The following were purchased: anti-ESRP1, anti-lamin A+C, anti-Perilipin 3, and anit-IQGAP1 antibodies from Abcam plc (Cambridge, MA); anti-filamin A from Novus Biologicals (Colorado, USA); anti-14-3-3ε from Cell signaling technology (Boston, MA); anti-CD31 antibody from AbD Serotec (Kidlington, UK); anti-cytokeratin (CK) 19 antibody from Boehringer Mannheim GmbH (Mannheim, Germany); anti-insulin antibody from DAKO JAPAN (Tokyo, Japan); anti-HLA class I-A, B, C antibody from Hokudo Co., Ltd. (Tokyo, Japan); Histofine Simple Stain MAX PO (M) and (R) kits from Nichirei (Tokyo, Japan); FastPure RNA kit and pBApo-CMV Neo DNA vector from Takara Bio Inc. (Tokyo, Japan); TaqMan Gene Expression Assays for ESRP1 (Hs00214472_m1), CD44s (Hs01081473_m1), CD44v (Hs00153304_m1), E-cadherin (Hs01012953_m1), Vimentin (Hs00185584_m1), HSP 70 (Hs03044880_gH), VCP (Hs00997642_m1), ENO1 (Hs00361415_m1), IQGAP1 (Hs00896595_m1), 14-3-3ε (Hs00356749_g1) FLNA (Hs00924645_m1, Hs00926963_m1), PLIN3 (Hs00998416_m1), and 18S rRNA (Hs99999901_s1), and siRNAs targeting human ESRP1 (s29571, 29572) and negative control siRNA (Silencer select Negative control #2) from Life Technologies Corporation (Carlsbad, CA), We prepared 2 different types of TaqMan primers for filamin alpha: one is specific for a splicing variant and the other is for common site of native filamin alpha and its splicing isoforms.; FuGene HD transfection reagent from Roche Diagnostics (Mannheim, Germany); TransIT-siQUEST Transfection Reagent from Mirus Bio LLC (Madison, WI); NE-PER nuclear and cytoplasmic extraction reagent from Thermo Fisher Scientific (Waltham, MA); WST-8 cell counting kit from Wako Pure Chemical Industries (Osaka, Japan); BioCoat Matrigel invasion chamber (8 µm pore size) from BD Bioscience (Franklin Lakes, NJ); immobilized pH gradient (IPG, pH4-7) strips and Oriole Fluorescent Gel Stain Kit from Bio-Rad laboratories (Hercules, CA); recombinant human ESRP1 (H00054845-P01) and recombinant human ESRP2 (H00080004-P01) from Novus Biologicals (Colorado, USA); recombinant human TGF-β1 from R&D Systems (Minneapolis, MN); and L-column Micro from Chemicals Evaluation and Research Institute (Tokyo, Japan).
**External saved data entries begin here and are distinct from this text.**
/-- Why a slot is refused (R64 checks 3-5). -/
inductive SlotErr where
  /-- Check 3: ILLEGAL_OPCODE. -/
  | opcode
  /-- Checks 4 and 5: ILLEGAL_ENCODING, with POS of the first offending field (R65). -/
  | encoding (pos : Nat)
deriving DecidableEq, Repr

/-- The header of a slot (R52). -/
def headerAt (w : Nat) : Header :=
  { sw := bitAt w 87, gap := finAt w 85 2, hint := .ofCode (fld w 83 2), pg := prAt w 80, pn := bitAt w 79 }

/-- R64 check 4: POS of an illegal header. -/
def headerBad (op w : Nat) : Option Nat :=
  if fld w 83 2 = 3 || (fld w 83 2 ≠ 0 && !hintOp op) then some 83
  else if fld w 80 3 = 0 && bitAt w 79 then some 80 else none

/-- The decoder: a 96-bit slot is an instruction with its header, or is refused by name. -/
def decodeSlot (w : Nat) : Except SlotErr Slot :=
  let op := fld w 88 8
  if !assignedOp op then .error .opcode
  else match headerBad op w with
    | some p => .error (.encoding p)
    | none =>
      match firstBad (bodyLimits op w) with
      | some p => .error (.encoding p)
      | none => .ok { hdr := headerAt w, op := decodeBody op w }

/-- The host's question: what the decoder reads from a table word. -/
def decodeTableWord (nbits w : Nat) : Option Instr :=
  let slot := fld w 0 (Nat.min nbits 96)
  match decodeSlot slot with
  | .ok s => some s.op
  | .error .opcode => some (.unassignedMajor (BitVec.ofNat 96 slot))
  | .error (.encoding _) => none

/-! ### The encoder -/

/-- The sum of fields: (lowest bit, value). -/
def packF : List (Nat × Nat) → Nat
  | [] => 0
  | (lo, v) :: rest => v * 2 ^ lo + packF rest

/-- A body: OP and its fields. -/
abbrev Body := Nat × List (Nat × Nat)

def Ty.enc (t : Ty) (lo : Nat) : Nat × Nat := (lo, t.code)
def MemOp.enc (m : MemOp) : List (Nat × Nat) :=
  [(67, m.base.val), (61, m.idx.val), (49, m.sh.val), (0, m.disp.toNat)]
def CellOp.enc (m : CellOp) : List (Nat × Nat) := [(67, m.base.val), (0, m.disp.toNat)]
def AccOpts.enc (o : AccOpts) : List (Nat × Nat) := [(55, o.sc.code), (53, o.ord.code), (51, o.ch.val)]
def AccOpts.encV (o : AccOpts) : List (Nat × Nat) := [(36, o.sc.code), (38, o.ord.code), (40, o.ch.val)]
def BrTarget.enc (t : BrTarget) : List (Nat × Nat) := [(54, t.slot.val), (0, t.ldisp.toNat)]
def VSrc.enc : VSrc → List (Nat × Nat)
  | .vec vb => [(64, vb.val)]
  | .sca xa => [(30, xa.val), (42, 1)]

/-- Fields D, A, B, TY of an RR instruction with MOD[0] (R54). -/
def encRR (d a b : XReg) (ty : Ty) (m : Bool) : List (Nat × Nat) :=
  [(73, d.val), (67, a.val), (61, b.val), ty.enc 51, (43, Bool.code m)]

/-- Fields D, A, TY, MOD[0], IMM of an RI instruction (R54). -/
def encRI (d a : XReg) (ty : Ty) (m : Bool) (imm : Nat) : List (Nat × Nat) :=
  [(73, d.val), (67, a.val), ty.enc 63, (58, Bool.code m), (0, imm)]

/-- Fields VD, VA, second operand, MK, TY, `.sat`, `.z` of a vector instruction (R54). -/
def encVI (d a : VReg) (b : VSrc) (mk : PReg) (ty : Ty) (sat z : Bool) : List (Nat × Nat) :=
  [(74, d.val), (69, a.val), (56, mk.val), ty.enc 44, (36, Bool.code sat), (43, Bool.code z)] ++ b.enc

/-- Fields VD, VA, second operand, MK, FT, RM, `.z` of a vector floating instruction (R54). -/
def encVF (d a : VReg) (b : VSrc) (mk : PReg) (ft : FReg) (rm : Nat) (z : Bool) : List (Nat × Nat) :=
  [(74, d.val), (69, a.val), (56, mk.val), (51, ft.val), (48, rm), (43, Bool.code z)] ++ b.enc

/-- Fields VD, VA, MK, FT, RM, `.z` of a one-operand vector floating instruction (R54). -/
def encV1 (d a : VReg) (mk : PReg) (ft : FReg) (rm : Nat) (z : Bool) : List (Nat × Nat) :=
  [(74, d.val), (69, a.val), (56, mk.val), (51, ft.val), (48, rm), (43, Bool.code z)]

/-- Fields of a vector memory instruction (R142). -/
def encVM (d : VReg) (xa : XReg) (mk : PReg) (ty : Ty) (o : AccOpts) (z : Bool) : List (Nat × Nat) :=
  [(74, d.val), (56, mk.val), ty.enc 44, (43, Bool.code z), (30, xa.val)] ++ o.encV

/-- Fields D, A of format EN and SY (R54). -/
def encDA (d a : XReg) : List (Nat × Nat) := [(73, d.val), (67, a.val)]
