-- ==== Sys2Proof/Machine/Engines.lean ====
section
/-! DEFINITION. The records of the tile engines, the quarries, the zones, the host windows and Norbufer. -/

namespace Sys2Proof.Machine

/-- A copy of a channel queue (R330-R336). -/
structure Copy where
  /-- Queue entry, 0-7. -/
  ent    : Nat
  /-- Words of the descriptor (R331). -/
  desc   : BitVec 512
  asid   : BitVec 10
  colour : BitVec 4
  /-- Identity of the submitter. -/
  sub    : Nat
  /-- The submission came from another tile, by a first touch (R209). -/
  far    : Bool := false
  /-- DEP is ready (R284), and the copy has started. -/
  ready  : Bool := false
  run    : Bool := false
  /-- Bytes moved, in the order of R332. -/
  pos    : Nat := 0
  /-- The window whose copy this is (R339). -/
  win    : Option Nat := none
  /-- Physical address of FUT. -/
  fut    : Option Nat := none
  fault  : Option Flt := none
deriving DecidableEq, Repr

/-- A queue entry's generation and last completion (R330, R349). -/
structure CopyDone where
  gen  : Nat := 0
  live : Bool := false
  mgen : Nat := 0
  st   : Nat := 0
  cs   : Nat := 3
deriving DecidableEq, Repr, Inhabited

/-- A copy channel (R330). -/
structure Channel where
  queue : List Copy := []
  ents  : List (Nat × CopyDone) := []
deriving DecidableEq, Repr, Inhabited

/-- States of a region-table window (R337). -/
inductive WinSt where
  | free | absent | filling | present | failed
deriving DecidableEq, Repr, Inhabited

/-- A region-table window (R337, R338). -/
structure Window where
  st     : WinSt := .free
  asid   : BitVec 10 := 0
  desc   : BitVec 256 := 0
  /-- Its copy waits for a free queue entry (R339). -/
  due    : Bool := false
  /-- Identity and colour of the context whose access, or whose job's, touched it first (R339, R343). -/
  sub    : Nat := 0
  colour : BitVec 4 := 0
  /-- The first touch came from another tile (R209). -/
  far    : Bool := false
deriving DecidableEq, Repr, Inhabited

/-- A bin-set slot (R324). -/
structure BinSlot where
  asid : BitVec 10
  desc : BitVec 512
  fe   : Snap
  fe2  : Snap
  nfm  : Bool
deriving DecidableEq, Repr, Inhabited

/-- A replay in flight (R328): which context waits, and what it does. -/
structure BinRun where
  id     : Nat
  slot   : Nat
  region : Nat
  cells  : Word
  clr    : Bool
  /-- CLAIMED at the close. -/
  n      : Nat
  cls    : Nat
  /-- Beats that the gate has admitted (R328). -/
  beats  : Nat
  /-- Cells zeroed and entries applied. -/
  zeroed  : Nat := 0
  applied : Nat := 0
  /-- Result register, and the group of its pending result when the context was captured meanwhile (R81). -/
  dst    : XReg := 0
  grp    : Nat := 0
  colour : BitVec 4 := 0
  /-- Was its context captured meanwhile, so that the end answers no wait (R81)? -/
  left   : Bool := false
deriving DecidableEq, Repr, Inhabited

/-- A reuse entry (R373, R374). -/
structure Arc where
  held  : Bool := false
  asid  : BitVec 10 := 0
  valid : Bool := false
  stale : Bool := false
  block : Nat := 0
  step  : Nat := 0
  /-- KIND, M, N, LDA, ORM, FA, FO, FP, SIN, SOUT, NB (R374). -/
  shape : List Nat := []
  snap  : List Snap := []
  /-- An entry of SNAP has SPEC 3 (R379); the entry numbers that mark it. -/
  ctx   : Bool := false
  names : List Nat := []
  /-- Order number of the first job admitted after the last STALE mark (R379). -/
  mark  : Nat := 0
  busy  : Nat := 0
deriving DecidableEq, Repr, Inhabited

/-- A claim at a claim port (R372): of a context (id), or of the chain unit (none). -/
structure Claim where
  id   : Option Nat
  dom  : Nat
  tag  : Nat
  dem  : List Nat
  /-- Address of the result of a context's claim. -/
  out  : Word
deriving DecidableEq, Repr, Inhabited

/-- Stages of a shard (R358-R363). -/
inductive ShardSt where
  | gate | claim | dispatch | combine | done
deriving DecidableEq, Repr, Inhabited

/-- A shard's work in a run (R354): its chain unit's state. -/
structure Shard where
  /-- The lead, and the run's tag there. -/
  lead   : Nat
  tag    : Nat
  rank   : Nat
  asid   : BitVec 10 := 0
  st     : ShardSt := .gate
  /-- Gate columns in the gate tile's banks; and while the gate runs, the row in progress and the beats that the column or
  row still takes, none before it begins (R359). -/
  cols   : Nat := 0
  gate   : Option (Nat × Option Nat) := none
  /-- Round in progress, expert group of the next claim, and whether that claim is at the port (R360). -/
  round  : Nat := 0
  group  : Nat := 0
  posted : Bool := false
  /-- Selections of the block in progress: per token, (expert, f32 weight) by rank (R359). -/
  sel    : List (Nat × List (Nat × Nat)) := []
  /-- Prefix and total of each expert in this round, and totals of the earlier rounds (R361). -/
  pre    : List (Nat × Nat) := []
  tot    : List (Nat × Nat) := []
  base   : List (Nat × Nat) := []
  /-- Routed tokens: per token, (expert, weight, claim index) by rank. -/
  toks   : List (Nat × List (Nat × Nat × Nat)) := []
  /-- Tokens whose rows are staged, and tokens combined. -/
  staged : Nat := 0
  comb   : Nat := 0
deriving DecidableEq, Repr, Inhabited

/-- A piece of a replica's rows (R362): at most 512 slots of an expert, and the job that computes them. -/
structure Piece where
  expert : Nat
  tid    : Nat
  lo     : Nat
  n      : Nat
  /-- Its job was submitted; it has completed. -/
  sent   : Bool := false
  done   : Bool := false
deriving DecidableEq, Repr, Inhabited

/-- A run at its lead (R355, R366). -/
structure Run where
  tag    : Nat
  lcb    : BitVec 8192
  asid   : BitVec 10
  cls    : Nat
  colour : BitVec 4
  /-- Identity of the submitter. -/
  sub    : Nat
  /-- FX, FG, FW, FY. -/
  ents   : List Snap
  /-- Rounding of the output rows: FY's DRM, resolved (R363). -/
  rm     : Nat
  /-- Live V tiles of the domain in ascending TID, once started (R354). -/
  shards : List Nat := []
  started : Bool := false
  /-- Fabric cycle of the next attempt (R355). -/
  next   : Nat
  /-- CHSTOP, and the last round whose claims go on (R370). -/
  stop   : Bool := false
  last   : Nat := 0
  /-- Fault word of the first job that faulted (R366). -/
  fault  : Option Nat := none
  eu     : Nat := 0
  fut    : Option Nat := none
  /-- Products to compute, once every row is staged (R362). -/
  pieces : Option (List Piece) := none
  adm    : Nat := 0
  drop   : Nat := 0
  routed : Nat := 0
  comb   : Nat := 0
deriving DecidableEq, Repr

/-- A tile's engines beside its job table (R324, R330, R337, R372, R373, R387). -/
structure Eng where
  /-- Kick registers of the tile's engines: the descriptor submitted last (R208, R209).  0 is the job engine, 1 to 8 the copy
  channels, 9 the chain unit and 10 the replay of bins. -/
  kicks : List (Nat × Nat) := []
  chans : List (Nat × Channel) := []
  wins  : List (Nat × Window) := []
  bins  : List (Nat × BinSlot) := []
  runs  : List BinRun := []
  arcs  : List (Nat × Arc) := []
  claims : List Claim := []
  /-- Results of claims that guarded bytes hold up (R335, R372): context, address, value, and the line that comes next. -/
  outs   : List (Nat × Word × Nat × Nat) := []
  shard : Option Shard := none
  /-- Runs waiting or running at this lead, and its last tag (R355, R368). -/
  leadq : List Run := []
  ltag  : Nat := 0
  /-- G of the tile, and the notices that it has, oldest first: tokens, and the ACLK cycle at which it ends (R387, R392). -/
  g     : Nat := 0
  notes : List (Nat × Nat) := []
  /-- Tokens that left and that came by answers since the last boundary: the gate does not know of them yet (R404). -/
  gone  : Nat := 0
  come  : Nat := 0
  /-- H as the gate has it, and the bucket (R389). -/
  h     : Nat := 0
  bucket : Nat := 0
  /-- Fabric cycle in which the last job or replay completed: FL detaches after it (R388). -/
  flT   : Option Nat := none
  /-- Fabric cycles of the last beat, and of the last rise of G from 0 (R392). -/
  beatT : Nat := 0
  gT    : Nat := 0
  /-- First ACLK cycle of the tile's engine that no beat has taken, and boundaries of the 64-cycle counter passed (R389). -/
  aclk  : Nat := 0
  period : Nat := 0
deriving DecidableEq, Repr, Inhabited

/-- Frequency and temperature of a chiplet (R399-R401). -/
structure ChipPow where
  vf     : Nat := 0
  req    : Nat := 0
  pend   : Bool := false
  /-- The step in progress: its goal and the fabric cycle at which it ends. -/
  ramp   : Option (Nat × Nat) := none
  thot   : Nat := 95
  hth    : Nat := 4
  ts     : Nat := 4
  throt  : Bool := false
  /-- Fabric cycle of the last throttle transition, and of the last evaluation. -/
  since  : Option Nat := none
  eval   : Option Nat := none
  temp   : Nat := 0
deriving DecidableEq, Repr, Inhabited

/-- A launch of a window's buffer, with the window's GANG and PRIV as it entered (R454, R455). -/
structure Launch where
  msg  : Msg
  gang : Bool
  priv : Bool
deriving DecidableEq, Repr, Inhabited

/-- A launch window (R454). -/
structure LaunchWin where
  cfg  : Word := 0
  buf  : List Launch := []
  last : Nat := 0
  drop : Nat := 0
  acc  : Nat := 0
deriving DecidableEq, Repr, Inhabited

/-- A loan (R391). -/
structure Loan where
  gen    : Nat := 0
  live   : Bool := false
  lender : Nat := 0
  borrower : Nat := 0
  n      : Nat := 0
  /-- Fabric cycle at which the term expires, and the order in which the broker made it. -/
  ends   : Nat := 0
  ord    : Nat := 0
deriving DecidableEq, Repr, Inhabited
All other reagents were purchased from Sigma-Aldrich Corporation (St. Louis, MO). Anti-human ESRP1&2 antibody was a kind gift from Dr. Russ P Carstens (University of Pennsylvania School of Medicine, Philadelphia, PA) (19).

Human PDAC tissues

One hundred twenty three PDAC patients who participated in this study were receiving treatment at Nippon Medical School Hospital (Tokyo, Japan) from 1995 to 2011. The clinicopathological stage was determined according to the TNM classification system of the International Union Against Cancer (UICC). Normal pancreata were obtained from patients who underwent partial pancreatectomy due to the presence of a benign heterotopic spleen in the pancreas (n=8). This study was carried out in accordance with the principles embodied in the Declaration of Helsinki, 2008, and informed consent for the usage of pancreatic tissues was obtained from each patient.

Immunohistochemistry

Paraffin-embedded serial tissue sections (3.5 µm thick) were subjected to immunostaining using the Histofine Simple Stain Max-PO kits. Rabbit polyclonal anti-FGFR-2 IIIb (2) and IIIc antibodies (10, 42) were prepared as previously reported. Sections were then incubated overnight with the appropriate antibody (1:50 for ESRP1, 1:500 for FGFR-2 IIIb, 1:250 for FGFR-2 IIIc, 1:50 for CD31, 1:100 for CK19, 1:1,000 for insulin). For the evaluation of the intensity and positive proportion of ESRP1, FGFR-2 IIIb and FGFR-2 IIIc immunostaining, the following scale was employed: 0, no staining; 1+, mild staining; 2+, moderate staining; and 3+, intense staining,: 0, no staining; 1+,1–30%; 2+, 31–60%; 3+, >60%, positive proportion in cancer cells (43).

Pancreatic Cancer Cell Lines

PANC-1, MIA PaCa-2, KLM-1, PK-1, PK-8, and PK-45H, human PDAC cell lines were obtained from the Cell Resource Center for Biomedical Research, Institute of Development, Aging and Cancer, Tohoku University (Sendai, Japan), and Capan-1 cells were purchased from American Type Culture Collection (Manassas, VA). Cell lines were authenticated by short tandem repeat profiling analysis (March 2012).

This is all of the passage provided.